* Task directions: Write out every line exactly, from the first line of the records below through the line that contains "have hlim : (s1.core".

── Data provided ──

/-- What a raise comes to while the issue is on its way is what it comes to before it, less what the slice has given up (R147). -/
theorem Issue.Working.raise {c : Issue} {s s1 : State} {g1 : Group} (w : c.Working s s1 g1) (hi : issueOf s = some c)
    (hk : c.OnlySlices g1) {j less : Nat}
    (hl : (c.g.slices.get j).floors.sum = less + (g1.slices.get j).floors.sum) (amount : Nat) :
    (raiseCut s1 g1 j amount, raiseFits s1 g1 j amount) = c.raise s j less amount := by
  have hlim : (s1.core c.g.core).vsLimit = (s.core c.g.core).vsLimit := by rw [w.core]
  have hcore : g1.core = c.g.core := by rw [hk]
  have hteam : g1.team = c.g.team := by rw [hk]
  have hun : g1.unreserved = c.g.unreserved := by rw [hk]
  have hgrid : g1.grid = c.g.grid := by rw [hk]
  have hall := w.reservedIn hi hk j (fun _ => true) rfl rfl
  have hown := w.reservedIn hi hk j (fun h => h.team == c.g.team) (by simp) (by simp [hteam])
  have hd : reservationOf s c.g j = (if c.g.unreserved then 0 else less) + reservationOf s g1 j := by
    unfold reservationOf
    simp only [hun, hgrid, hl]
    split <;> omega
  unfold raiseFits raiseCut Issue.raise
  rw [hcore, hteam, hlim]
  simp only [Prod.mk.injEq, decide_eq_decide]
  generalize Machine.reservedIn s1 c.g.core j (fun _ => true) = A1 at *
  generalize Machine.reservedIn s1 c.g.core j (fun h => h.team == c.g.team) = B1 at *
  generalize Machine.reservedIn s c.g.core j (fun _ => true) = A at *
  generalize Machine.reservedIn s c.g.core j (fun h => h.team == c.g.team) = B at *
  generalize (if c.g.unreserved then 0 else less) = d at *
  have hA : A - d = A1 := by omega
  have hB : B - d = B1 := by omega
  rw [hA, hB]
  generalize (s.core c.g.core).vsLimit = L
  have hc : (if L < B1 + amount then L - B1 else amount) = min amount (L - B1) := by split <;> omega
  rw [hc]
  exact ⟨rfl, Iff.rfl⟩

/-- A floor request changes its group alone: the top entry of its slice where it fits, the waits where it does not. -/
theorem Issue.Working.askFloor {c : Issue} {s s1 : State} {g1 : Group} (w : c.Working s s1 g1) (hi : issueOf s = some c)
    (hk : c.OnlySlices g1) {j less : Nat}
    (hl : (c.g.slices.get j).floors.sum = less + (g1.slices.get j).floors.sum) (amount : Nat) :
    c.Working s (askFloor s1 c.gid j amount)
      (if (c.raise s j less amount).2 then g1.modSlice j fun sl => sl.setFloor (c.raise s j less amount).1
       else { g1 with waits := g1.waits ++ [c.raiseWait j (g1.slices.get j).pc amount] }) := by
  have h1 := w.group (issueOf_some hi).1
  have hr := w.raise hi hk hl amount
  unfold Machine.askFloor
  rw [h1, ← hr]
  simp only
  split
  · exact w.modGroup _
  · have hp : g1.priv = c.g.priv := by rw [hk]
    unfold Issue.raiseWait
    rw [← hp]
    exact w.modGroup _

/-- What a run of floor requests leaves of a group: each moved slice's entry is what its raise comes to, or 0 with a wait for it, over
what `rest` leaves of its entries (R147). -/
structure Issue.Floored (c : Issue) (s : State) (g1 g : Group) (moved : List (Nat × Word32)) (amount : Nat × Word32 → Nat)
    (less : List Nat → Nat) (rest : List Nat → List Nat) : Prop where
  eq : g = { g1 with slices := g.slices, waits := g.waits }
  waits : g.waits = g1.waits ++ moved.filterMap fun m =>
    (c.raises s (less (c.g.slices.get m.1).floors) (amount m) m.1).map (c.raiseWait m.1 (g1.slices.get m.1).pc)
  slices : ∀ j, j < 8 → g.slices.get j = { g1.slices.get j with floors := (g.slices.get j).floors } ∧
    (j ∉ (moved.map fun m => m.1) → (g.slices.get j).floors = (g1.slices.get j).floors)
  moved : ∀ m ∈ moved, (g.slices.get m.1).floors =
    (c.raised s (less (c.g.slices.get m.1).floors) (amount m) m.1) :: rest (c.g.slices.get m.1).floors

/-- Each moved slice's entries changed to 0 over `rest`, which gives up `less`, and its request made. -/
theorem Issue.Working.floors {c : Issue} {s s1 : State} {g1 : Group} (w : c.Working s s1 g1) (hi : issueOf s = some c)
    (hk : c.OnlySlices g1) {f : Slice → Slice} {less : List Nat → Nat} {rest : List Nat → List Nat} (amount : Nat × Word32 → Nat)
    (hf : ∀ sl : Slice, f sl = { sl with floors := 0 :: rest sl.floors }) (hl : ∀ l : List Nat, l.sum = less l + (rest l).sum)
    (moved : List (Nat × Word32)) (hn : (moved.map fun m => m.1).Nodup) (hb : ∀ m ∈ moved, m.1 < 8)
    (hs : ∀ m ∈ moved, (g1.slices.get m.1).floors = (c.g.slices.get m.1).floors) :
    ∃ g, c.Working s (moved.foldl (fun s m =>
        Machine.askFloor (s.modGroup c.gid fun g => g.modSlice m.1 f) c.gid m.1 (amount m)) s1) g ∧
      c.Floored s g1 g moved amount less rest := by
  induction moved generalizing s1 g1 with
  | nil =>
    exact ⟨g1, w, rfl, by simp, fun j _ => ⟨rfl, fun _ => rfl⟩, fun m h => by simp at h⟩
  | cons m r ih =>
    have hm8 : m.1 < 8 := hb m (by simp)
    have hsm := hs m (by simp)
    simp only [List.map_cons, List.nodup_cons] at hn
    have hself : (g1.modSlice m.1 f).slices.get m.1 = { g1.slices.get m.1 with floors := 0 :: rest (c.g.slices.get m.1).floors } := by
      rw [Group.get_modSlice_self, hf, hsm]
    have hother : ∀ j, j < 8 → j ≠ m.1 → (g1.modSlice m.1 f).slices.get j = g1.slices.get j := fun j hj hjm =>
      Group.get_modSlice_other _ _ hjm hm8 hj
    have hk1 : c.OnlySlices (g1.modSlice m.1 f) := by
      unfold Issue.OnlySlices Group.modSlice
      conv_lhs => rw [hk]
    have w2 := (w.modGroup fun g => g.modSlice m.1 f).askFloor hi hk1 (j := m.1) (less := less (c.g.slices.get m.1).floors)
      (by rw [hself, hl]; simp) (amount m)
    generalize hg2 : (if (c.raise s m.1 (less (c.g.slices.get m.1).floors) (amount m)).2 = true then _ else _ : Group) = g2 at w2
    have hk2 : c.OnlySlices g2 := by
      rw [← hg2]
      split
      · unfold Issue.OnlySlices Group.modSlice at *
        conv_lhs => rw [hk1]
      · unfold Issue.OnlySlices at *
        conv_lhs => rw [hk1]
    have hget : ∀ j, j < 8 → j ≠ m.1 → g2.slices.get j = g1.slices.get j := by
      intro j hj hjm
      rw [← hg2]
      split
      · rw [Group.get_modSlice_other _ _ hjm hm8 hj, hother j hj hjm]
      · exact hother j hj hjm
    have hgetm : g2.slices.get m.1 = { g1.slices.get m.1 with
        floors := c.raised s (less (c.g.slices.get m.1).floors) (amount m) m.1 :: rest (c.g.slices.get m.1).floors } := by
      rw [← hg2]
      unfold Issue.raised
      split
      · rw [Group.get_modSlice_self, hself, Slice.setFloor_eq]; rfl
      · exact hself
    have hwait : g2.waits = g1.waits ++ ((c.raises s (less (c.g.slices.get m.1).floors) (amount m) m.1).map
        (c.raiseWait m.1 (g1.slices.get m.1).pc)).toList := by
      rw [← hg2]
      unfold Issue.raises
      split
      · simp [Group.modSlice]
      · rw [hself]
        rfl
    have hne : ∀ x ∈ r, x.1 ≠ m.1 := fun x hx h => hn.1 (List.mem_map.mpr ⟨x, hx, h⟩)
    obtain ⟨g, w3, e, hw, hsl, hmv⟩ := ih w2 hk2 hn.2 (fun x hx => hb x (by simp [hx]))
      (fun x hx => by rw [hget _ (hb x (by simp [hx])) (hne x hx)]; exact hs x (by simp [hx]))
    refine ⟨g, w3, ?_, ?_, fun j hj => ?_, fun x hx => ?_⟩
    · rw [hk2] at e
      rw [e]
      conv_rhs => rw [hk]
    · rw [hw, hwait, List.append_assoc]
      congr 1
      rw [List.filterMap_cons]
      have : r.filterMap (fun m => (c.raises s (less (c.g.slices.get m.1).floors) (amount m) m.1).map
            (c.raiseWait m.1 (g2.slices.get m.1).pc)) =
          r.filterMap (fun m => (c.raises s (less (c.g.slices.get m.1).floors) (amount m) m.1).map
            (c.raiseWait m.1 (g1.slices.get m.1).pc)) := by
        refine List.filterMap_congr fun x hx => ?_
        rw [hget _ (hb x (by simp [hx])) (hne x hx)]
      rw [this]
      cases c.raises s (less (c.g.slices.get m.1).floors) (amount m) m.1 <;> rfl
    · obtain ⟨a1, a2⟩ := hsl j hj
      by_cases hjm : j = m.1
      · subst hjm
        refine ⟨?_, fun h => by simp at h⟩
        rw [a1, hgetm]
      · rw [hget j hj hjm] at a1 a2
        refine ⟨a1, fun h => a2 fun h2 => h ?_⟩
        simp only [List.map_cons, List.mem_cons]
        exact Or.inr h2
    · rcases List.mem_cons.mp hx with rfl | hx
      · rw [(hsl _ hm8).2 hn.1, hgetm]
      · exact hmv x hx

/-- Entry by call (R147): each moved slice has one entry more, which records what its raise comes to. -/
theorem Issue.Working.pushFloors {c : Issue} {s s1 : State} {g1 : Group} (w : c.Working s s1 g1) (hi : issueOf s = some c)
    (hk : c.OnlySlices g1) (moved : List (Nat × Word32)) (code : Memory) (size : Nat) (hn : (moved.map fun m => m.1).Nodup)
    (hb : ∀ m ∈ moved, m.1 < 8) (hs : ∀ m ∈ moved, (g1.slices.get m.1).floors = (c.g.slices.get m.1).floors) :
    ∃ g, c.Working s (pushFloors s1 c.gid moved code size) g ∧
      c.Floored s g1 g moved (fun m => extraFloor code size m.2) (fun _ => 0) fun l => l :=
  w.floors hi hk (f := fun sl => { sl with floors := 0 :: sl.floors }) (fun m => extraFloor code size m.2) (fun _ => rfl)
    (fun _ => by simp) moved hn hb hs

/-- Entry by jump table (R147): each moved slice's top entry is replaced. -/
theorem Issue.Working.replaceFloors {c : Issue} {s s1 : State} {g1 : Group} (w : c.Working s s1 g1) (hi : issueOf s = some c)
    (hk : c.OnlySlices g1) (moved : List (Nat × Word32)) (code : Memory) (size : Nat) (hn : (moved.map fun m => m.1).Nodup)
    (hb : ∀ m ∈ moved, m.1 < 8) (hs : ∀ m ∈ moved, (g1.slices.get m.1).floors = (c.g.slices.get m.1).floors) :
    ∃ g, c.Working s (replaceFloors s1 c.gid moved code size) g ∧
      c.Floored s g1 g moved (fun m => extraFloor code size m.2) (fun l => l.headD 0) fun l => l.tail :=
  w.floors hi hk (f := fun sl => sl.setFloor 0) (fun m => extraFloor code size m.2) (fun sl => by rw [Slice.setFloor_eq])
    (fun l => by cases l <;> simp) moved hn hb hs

───

* Result below:
/-- What a raise comes to while the issue is on its way is what it comes to before it, less what the slice has given up (R147). -/
theorem Issue.Working.raise {c : Issue} {s s1 : State} {g1 : Group} (w : c.Working s s1 g1) (hi : issueOf s = some c)
    (hk : c.OnlySlices g1) {j less : Nat}
    (hl : (c.g.slices.get j).floors.sum = less + (g1.slices.get j).floors.sum) (amount : Nat) :
    (raiseCut s1 g1 j amount, raiseFits s1 g1 j amount) = c.raise s j less amount := by
  have hlim : (s1.core c.g.core).vsLimit = (s.core c.g.core).vsLimit := by rw [w.core]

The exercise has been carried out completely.